*Assignment*
Transcribe the lines from the start of the data below through the line with "(attemptBitError s).pending = s.pending := by", word for word and nothing more.

___ Provided information

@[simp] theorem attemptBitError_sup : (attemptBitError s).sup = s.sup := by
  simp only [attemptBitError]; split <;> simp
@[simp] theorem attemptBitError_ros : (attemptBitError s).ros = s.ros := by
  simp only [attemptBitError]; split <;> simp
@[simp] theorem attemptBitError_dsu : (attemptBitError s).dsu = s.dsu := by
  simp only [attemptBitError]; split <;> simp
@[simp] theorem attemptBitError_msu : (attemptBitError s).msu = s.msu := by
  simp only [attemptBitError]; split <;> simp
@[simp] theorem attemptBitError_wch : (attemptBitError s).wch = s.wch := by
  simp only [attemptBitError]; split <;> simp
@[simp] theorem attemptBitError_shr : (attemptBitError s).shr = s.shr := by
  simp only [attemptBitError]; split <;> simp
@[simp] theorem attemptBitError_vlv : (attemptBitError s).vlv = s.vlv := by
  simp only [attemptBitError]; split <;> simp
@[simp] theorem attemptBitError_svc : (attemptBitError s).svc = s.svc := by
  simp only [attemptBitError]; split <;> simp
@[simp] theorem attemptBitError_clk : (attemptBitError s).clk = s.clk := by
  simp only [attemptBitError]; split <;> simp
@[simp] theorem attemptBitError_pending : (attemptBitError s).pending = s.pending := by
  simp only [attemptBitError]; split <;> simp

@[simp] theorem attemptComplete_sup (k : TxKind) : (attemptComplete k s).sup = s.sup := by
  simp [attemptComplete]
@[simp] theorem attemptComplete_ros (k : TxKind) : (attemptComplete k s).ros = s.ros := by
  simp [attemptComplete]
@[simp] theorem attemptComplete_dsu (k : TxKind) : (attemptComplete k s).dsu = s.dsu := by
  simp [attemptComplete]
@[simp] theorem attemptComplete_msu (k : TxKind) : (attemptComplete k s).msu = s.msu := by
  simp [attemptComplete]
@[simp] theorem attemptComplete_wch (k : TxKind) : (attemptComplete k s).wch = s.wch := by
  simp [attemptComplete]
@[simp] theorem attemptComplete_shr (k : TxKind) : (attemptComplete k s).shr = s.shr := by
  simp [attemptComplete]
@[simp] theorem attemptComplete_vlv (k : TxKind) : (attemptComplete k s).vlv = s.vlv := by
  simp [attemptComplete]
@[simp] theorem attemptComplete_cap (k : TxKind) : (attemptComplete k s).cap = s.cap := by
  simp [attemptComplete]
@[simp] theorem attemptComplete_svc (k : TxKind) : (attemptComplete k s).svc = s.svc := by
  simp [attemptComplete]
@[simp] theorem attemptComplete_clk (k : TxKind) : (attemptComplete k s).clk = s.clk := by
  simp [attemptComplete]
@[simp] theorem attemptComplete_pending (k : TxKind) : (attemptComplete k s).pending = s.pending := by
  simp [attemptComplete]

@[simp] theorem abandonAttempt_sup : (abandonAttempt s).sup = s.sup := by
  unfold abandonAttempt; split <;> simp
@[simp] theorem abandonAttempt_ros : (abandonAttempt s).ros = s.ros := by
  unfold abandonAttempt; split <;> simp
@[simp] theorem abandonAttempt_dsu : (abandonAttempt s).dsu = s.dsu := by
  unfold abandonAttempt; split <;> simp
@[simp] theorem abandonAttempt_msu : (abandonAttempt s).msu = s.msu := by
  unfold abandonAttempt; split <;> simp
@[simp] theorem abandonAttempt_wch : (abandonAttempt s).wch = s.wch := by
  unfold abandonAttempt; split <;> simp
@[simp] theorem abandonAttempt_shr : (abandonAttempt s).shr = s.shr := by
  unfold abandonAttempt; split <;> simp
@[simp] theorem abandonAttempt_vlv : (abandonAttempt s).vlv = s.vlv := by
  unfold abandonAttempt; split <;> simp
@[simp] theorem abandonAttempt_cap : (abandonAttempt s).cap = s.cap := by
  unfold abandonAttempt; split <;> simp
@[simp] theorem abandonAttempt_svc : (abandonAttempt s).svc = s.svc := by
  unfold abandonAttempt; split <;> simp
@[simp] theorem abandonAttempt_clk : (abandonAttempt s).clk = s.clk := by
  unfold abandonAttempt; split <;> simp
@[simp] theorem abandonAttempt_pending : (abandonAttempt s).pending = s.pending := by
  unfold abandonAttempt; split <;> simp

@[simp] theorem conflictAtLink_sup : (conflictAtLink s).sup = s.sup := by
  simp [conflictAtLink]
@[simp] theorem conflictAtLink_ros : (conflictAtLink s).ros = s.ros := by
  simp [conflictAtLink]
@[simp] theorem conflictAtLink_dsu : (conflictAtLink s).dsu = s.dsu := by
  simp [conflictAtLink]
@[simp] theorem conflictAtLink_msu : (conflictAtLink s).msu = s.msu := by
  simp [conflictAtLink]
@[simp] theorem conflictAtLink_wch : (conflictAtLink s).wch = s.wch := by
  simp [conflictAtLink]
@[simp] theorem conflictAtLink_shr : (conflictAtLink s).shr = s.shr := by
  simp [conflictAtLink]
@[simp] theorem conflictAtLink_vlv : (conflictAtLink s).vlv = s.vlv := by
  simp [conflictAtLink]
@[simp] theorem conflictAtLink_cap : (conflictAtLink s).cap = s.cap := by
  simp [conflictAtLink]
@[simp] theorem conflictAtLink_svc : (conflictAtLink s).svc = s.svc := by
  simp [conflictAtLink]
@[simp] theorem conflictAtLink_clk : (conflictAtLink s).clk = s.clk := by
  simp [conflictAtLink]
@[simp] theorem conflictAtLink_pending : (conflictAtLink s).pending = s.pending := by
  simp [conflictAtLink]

______

*Solution to the exercise*
@[simp] theorem attemptBitError_sup : (attemptBitError s).sup = s.sup := by
  simp only [attemptBitError]; split <;> simp
@[simp] theorem attemptBitError_ros : (attemptBitError s).ros = s.ros := by
  simp only [attemptBitError]; split <;> simp
@[simp] theorem attemptBitError_dsu : (attemptBitError s).dsu = s.dsu := by
  simp only [attemptBitError]; split <;> simp
@[simp] theorem attemptBitError_msu : (attemptBitError s).msu = s.msu := by
  simp only [attemptBitError]; split <;> simp
@[simp] theorem attemptBitError_wch : (attemptBitError s).wch = s.wch := by
  simp only [attemptBitError]; split <;> simp
@[simp] theorem attemptBitError_shr : (attemptBitError s).shr = s.shr := by
  simp only [attemptBitError]; split <;> simp
@[simp] theorem attemptBitError_vlv : (attemptBitError s).vlv = s.vlv := by
  simp only [attemptBitError]; split <;> simp
@[simp] theorem attemptBitError_svc : (attemptBitError s).svc = s.svc := by
  simp only [attemptBitError]; split <;> simp
@[simp] theorem attemptBitError_clk : (attemptBitError s).clk = s.clk := by
  simp only [attemptBitError]; split <;> simp
@[simp] theorem attemptBitError_pending : (attemptBitError s).pending = s.pending := by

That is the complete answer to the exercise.